*TASK BRIEF*
Filter these entries down to lines holding "effect".
(DATA IN THIS EXERCISE begins)
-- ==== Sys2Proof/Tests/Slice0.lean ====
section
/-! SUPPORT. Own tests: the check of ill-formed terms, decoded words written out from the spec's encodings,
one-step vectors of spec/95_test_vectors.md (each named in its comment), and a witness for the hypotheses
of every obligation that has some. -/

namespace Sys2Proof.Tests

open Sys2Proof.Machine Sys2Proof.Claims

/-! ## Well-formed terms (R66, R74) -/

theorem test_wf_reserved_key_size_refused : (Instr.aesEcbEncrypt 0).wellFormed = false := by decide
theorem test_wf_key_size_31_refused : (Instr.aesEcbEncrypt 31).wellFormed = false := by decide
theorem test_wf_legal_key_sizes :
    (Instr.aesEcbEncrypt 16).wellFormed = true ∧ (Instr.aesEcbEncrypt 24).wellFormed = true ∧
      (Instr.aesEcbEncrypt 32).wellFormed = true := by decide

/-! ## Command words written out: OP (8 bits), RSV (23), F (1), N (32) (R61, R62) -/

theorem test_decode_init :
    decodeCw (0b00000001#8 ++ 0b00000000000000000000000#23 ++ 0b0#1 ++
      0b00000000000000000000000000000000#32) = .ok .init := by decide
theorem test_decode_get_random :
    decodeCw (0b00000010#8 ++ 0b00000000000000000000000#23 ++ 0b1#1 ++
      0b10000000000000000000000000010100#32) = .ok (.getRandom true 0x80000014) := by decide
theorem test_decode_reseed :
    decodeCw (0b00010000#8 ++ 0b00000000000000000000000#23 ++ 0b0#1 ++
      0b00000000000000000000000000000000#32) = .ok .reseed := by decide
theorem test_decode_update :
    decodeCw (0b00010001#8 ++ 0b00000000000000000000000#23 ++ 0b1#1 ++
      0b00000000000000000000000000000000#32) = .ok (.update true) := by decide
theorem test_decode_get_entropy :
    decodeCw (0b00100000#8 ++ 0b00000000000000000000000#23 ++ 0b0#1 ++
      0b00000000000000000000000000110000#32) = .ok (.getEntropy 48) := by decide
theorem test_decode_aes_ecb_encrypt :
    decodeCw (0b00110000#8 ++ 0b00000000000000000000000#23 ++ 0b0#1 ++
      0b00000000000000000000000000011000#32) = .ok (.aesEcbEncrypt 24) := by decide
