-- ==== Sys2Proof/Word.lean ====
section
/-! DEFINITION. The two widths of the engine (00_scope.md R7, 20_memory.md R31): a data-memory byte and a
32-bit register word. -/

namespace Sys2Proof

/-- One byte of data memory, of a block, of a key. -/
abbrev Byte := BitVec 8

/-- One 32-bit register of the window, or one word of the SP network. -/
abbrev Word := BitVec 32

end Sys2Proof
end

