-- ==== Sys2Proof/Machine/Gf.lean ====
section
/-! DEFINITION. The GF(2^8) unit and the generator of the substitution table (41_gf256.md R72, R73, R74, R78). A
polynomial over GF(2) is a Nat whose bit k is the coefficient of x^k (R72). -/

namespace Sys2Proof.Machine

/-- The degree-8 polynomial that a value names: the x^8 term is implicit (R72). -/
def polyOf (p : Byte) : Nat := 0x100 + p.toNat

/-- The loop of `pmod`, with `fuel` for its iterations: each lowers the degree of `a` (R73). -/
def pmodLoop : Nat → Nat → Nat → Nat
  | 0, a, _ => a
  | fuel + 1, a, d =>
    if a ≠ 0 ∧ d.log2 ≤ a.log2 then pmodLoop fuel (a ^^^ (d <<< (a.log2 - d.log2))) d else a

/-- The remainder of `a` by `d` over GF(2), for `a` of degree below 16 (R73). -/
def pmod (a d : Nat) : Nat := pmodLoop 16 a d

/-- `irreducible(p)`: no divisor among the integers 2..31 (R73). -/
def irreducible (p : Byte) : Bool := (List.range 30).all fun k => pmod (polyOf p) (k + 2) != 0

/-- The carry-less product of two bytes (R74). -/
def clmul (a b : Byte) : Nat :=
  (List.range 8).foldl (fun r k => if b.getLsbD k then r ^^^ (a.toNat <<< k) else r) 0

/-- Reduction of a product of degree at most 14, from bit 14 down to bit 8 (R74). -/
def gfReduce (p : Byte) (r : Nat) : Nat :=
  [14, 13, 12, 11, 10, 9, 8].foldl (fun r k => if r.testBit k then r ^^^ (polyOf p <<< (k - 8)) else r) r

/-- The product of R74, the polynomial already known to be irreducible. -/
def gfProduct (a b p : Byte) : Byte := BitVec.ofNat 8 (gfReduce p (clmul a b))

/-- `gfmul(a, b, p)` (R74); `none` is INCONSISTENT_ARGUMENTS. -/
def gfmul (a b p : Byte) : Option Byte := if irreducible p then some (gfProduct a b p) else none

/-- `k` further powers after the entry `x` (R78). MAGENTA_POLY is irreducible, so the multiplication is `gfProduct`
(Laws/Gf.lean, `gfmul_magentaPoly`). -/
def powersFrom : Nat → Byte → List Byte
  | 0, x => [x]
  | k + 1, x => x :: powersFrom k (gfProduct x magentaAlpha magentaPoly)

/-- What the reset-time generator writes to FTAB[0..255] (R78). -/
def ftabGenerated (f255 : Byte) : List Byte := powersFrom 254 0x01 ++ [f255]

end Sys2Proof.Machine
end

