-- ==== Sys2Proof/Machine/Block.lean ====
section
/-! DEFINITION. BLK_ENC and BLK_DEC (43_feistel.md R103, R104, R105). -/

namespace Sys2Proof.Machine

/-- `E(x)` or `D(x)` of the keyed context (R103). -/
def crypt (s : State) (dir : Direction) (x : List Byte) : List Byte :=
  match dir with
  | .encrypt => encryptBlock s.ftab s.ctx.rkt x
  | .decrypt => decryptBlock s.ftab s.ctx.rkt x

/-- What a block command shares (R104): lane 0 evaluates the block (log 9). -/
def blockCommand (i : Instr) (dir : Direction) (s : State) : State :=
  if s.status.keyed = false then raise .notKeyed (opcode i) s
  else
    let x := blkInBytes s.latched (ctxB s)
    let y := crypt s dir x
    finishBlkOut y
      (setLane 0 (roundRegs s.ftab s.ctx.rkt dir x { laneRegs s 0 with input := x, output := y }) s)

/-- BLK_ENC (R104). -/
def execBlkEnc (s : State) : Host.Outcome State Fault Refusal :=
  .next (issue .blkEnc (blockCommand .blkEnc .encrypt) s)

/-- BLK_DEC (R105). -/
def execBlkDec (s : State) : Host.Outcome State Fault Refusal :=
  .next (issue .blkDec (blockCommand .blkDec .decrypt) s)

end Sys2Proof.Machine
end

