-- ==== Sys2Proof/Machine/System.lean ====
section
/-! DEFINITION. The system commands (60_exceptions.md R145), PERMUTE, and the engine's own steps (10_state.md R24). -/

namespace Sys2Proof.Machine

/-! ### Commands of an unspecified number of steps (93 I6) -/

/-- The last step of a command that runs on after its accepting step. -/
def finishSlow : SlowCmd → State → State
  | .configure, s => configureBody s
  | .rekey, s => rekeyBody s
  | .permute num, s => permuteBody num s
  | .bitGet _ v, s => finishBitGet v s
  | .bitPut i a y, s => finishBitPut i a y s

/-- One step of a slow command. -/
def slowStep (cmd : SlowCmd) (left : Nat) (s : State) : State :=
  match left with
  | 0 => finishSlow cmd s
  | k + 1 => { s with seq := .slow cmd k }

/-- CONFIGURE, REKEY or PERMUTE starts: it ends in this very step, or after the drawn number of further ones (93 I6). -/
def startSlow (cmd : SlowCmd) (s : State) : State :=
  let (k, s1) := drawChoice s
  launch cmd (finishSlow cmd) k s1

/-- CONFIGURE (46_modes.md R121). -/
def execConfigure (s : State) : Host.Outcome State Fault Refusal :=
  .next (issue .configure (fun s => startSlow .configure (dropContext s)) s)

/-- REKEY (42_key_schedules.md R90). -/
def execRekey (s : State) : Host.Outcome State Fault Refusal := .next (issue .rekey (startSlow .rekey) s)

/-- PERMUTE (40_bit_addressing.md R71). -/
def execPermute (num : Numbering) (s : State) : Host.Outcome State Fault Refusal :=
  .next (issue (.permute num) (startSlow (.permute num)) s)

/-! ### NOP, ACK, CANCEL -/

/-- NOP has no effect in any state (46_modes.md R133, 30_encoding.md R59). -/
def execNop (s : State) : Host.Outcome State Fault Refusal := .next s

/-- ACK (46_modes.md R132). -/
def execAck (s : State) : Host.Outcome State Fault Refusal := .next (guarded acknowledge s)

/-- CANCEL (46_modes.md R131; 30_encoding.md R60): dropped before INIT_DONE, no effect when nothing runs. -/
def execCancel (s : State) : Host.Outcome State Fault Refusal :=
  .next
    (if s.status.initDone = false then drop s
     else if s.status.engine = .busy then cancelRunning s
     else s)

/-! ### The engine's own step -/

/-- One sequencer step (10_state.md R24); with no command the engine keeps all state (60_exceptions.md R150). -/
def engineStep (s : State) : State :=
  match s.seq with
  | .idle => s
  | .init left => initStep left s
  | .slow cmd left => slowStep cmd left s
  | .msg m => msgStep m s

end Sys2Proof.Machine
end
(DATA IN THIS EXERCISE ends)
(DATA IN THIS EXERCISE begins)
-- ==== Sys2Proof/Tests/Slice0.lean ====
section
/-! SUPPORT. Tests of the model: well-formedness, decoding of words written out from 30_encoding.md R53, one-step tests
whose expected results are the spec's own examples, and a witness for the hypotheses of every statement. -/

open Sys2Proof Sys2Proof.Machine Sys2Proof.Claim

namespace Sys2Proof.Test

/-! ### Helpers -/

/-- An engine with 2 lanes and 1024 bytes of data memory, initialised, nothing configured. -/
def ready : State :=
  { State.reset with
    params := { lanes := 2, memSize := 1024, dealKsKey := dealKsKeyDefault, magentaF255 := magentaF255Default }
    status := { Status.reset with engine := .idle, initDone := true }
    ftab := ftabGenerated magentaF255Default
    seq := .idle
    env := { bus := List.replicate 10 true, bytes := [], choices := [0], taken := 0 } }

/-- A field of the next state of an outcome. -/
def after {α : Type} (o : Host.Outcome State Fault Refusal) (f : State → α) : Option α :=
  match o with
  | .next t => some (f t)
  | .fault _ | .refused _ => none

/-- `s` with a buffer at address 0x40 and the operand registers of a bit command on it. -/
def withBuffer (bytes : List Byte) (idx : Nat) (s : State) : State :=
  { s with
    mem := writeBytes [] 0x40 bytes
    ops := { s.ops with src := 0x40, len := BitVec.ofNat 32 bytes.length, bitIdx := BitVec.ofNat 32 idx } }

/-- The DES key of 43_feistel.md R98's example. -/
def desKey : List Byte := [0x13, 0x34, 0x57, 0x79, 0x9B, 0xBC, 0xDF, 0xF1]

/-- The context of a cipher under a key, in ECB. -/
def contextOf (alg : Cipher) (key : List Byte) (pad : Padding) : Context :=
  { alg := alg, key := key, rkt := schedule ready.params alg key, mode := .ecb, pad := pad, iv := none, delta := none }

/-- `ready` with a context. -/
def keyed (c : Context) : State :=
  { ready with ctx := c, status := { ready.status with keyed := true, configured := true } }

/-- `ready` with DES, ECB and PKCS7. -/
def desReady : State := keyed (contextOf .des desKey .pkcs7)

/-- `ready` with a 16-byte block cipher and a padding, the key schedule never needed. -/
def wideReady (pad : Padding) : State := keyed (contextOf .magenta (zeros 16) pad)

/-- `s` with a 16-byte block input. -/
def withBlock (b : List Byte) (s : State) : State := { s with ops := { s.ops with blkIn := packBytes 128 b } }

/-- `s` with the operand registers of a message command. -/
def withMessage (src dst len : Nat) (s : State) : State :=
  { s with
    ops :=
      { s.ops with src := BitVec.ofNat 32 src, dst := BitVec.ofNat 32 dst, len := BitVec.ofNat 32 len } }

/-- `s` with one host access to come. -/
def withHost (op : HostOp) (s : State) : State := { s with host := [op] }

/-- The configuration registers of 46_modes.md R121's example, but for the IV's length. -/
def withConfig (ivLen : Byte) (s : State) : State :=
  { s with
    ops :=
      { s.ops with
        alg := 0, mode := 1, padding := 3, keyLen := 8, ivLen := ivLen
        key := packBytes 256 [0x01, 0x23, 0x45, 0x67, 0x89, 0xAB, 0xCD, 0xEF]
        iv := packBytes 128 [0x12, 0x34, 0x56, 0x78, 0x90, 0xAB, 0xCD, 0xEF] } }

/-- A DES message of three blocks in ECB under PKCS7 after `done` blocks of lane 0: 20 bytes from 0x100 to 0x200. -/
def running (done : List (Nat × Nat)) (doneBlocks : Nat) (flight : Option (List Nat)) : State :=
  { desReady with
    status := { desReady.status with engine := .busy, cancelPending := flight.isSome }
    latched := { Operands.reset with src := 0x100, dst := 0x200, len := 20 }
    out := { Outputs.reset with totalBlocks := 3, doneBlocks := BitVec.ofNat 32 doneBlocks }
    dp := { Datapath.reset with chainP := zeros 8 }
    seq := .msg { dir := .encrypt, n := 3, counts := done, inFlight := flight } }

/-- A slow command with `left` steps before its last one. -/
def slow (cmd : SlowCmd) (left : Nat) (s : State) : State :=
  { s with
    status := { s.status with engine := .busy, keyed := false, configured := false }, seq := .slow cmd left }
(DATA IN THIS EXERCISE ends)
(DATA IN THIS EXERCISE begins)
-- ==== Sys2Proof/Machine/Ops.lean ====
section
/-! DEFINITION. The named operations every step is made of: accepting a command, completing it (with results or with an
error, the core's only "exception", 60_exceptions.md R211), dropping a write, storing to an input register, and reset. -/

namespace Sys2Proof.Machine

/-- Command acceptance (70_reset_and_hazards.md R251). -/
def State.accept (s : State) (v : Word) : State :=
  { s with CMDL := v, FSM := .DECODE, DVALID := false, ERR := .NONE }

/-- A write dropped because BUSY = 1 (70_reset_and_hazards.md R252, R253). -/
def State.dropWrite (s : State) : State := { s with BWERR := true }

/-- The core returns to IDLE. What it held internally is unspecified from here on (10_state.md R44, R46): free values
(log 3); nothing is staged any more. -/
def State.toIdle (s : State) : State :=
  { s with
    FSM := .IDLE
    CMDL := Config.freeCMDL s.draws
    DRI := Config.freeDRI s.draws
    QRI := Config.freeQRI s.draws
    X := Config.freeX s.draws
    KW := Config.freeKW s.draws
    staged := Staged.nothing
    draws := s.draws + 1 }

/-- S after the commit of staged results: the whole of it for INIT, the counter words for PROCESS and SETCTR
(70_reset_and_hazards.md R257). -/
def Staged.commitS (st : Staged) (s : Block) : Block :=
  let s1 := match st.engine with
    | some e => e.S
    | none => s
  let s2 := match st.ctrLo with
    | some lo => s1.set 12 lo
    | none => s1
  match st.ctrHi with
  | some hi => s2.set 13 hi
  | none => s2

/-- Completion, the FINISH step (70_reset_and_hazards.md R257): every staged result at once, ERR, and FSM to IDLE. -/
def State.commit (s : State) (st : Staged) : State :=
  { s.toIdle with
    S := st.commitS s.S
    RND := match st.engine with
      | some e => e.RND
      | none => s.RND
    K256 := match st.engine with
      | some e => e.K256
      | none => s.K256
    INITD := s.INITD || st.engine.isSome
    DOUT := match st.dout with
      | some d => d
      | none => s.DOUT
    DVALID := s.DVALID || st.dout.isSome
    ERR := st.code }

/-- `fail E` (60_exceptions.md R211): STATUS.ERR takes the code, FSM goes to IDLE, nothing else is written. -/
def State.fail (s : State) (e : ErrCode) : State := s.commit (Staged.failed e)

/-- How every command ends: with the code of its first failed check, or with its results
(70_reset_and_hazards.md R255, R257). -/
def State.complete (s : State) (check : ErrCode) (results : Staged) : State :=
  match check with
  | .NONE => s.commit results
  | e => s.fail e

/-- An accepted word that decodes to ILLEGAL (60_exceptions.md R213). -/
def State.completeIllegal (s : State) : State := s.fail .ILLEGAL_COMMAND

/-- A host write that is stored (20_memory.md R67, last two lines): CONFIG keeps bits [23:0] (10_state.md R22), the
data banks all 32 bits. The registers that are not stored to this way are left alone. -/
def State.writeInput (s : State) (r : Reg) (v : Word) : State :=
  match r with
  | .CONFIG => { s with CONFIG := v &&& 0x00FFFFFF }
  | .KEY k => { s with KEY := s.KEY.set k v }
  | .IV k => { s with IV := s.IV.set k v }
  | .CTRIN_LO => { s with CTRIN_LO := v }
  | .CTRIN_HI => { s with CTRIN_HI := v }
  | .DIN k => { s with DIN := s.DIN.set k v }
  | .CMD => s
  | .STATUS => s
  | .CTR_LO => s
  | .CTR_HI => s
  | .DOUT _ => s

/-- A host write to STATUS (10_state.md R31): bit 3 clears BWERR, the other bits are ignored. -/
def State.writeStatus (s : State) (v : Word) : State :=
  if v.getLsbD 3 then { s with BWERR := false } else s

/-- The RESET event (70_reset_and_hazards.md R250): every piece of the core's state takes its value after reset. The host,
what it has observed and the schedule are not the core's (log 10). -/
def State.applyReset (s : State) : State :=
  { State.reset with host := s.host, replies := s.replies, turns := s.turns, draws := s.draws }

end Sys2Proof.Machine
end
(DATA IN THIS EXERCISE ends)
*RESPONSE BOX*
/-- NOP has no effect in any state (46_modes.md R133, 30_encoding.md R59). -/
/-- CANCEL (46_modes.md R131; 30_encoding.md R60): dropped before INIT_DONE, no effect when nothing runs. -/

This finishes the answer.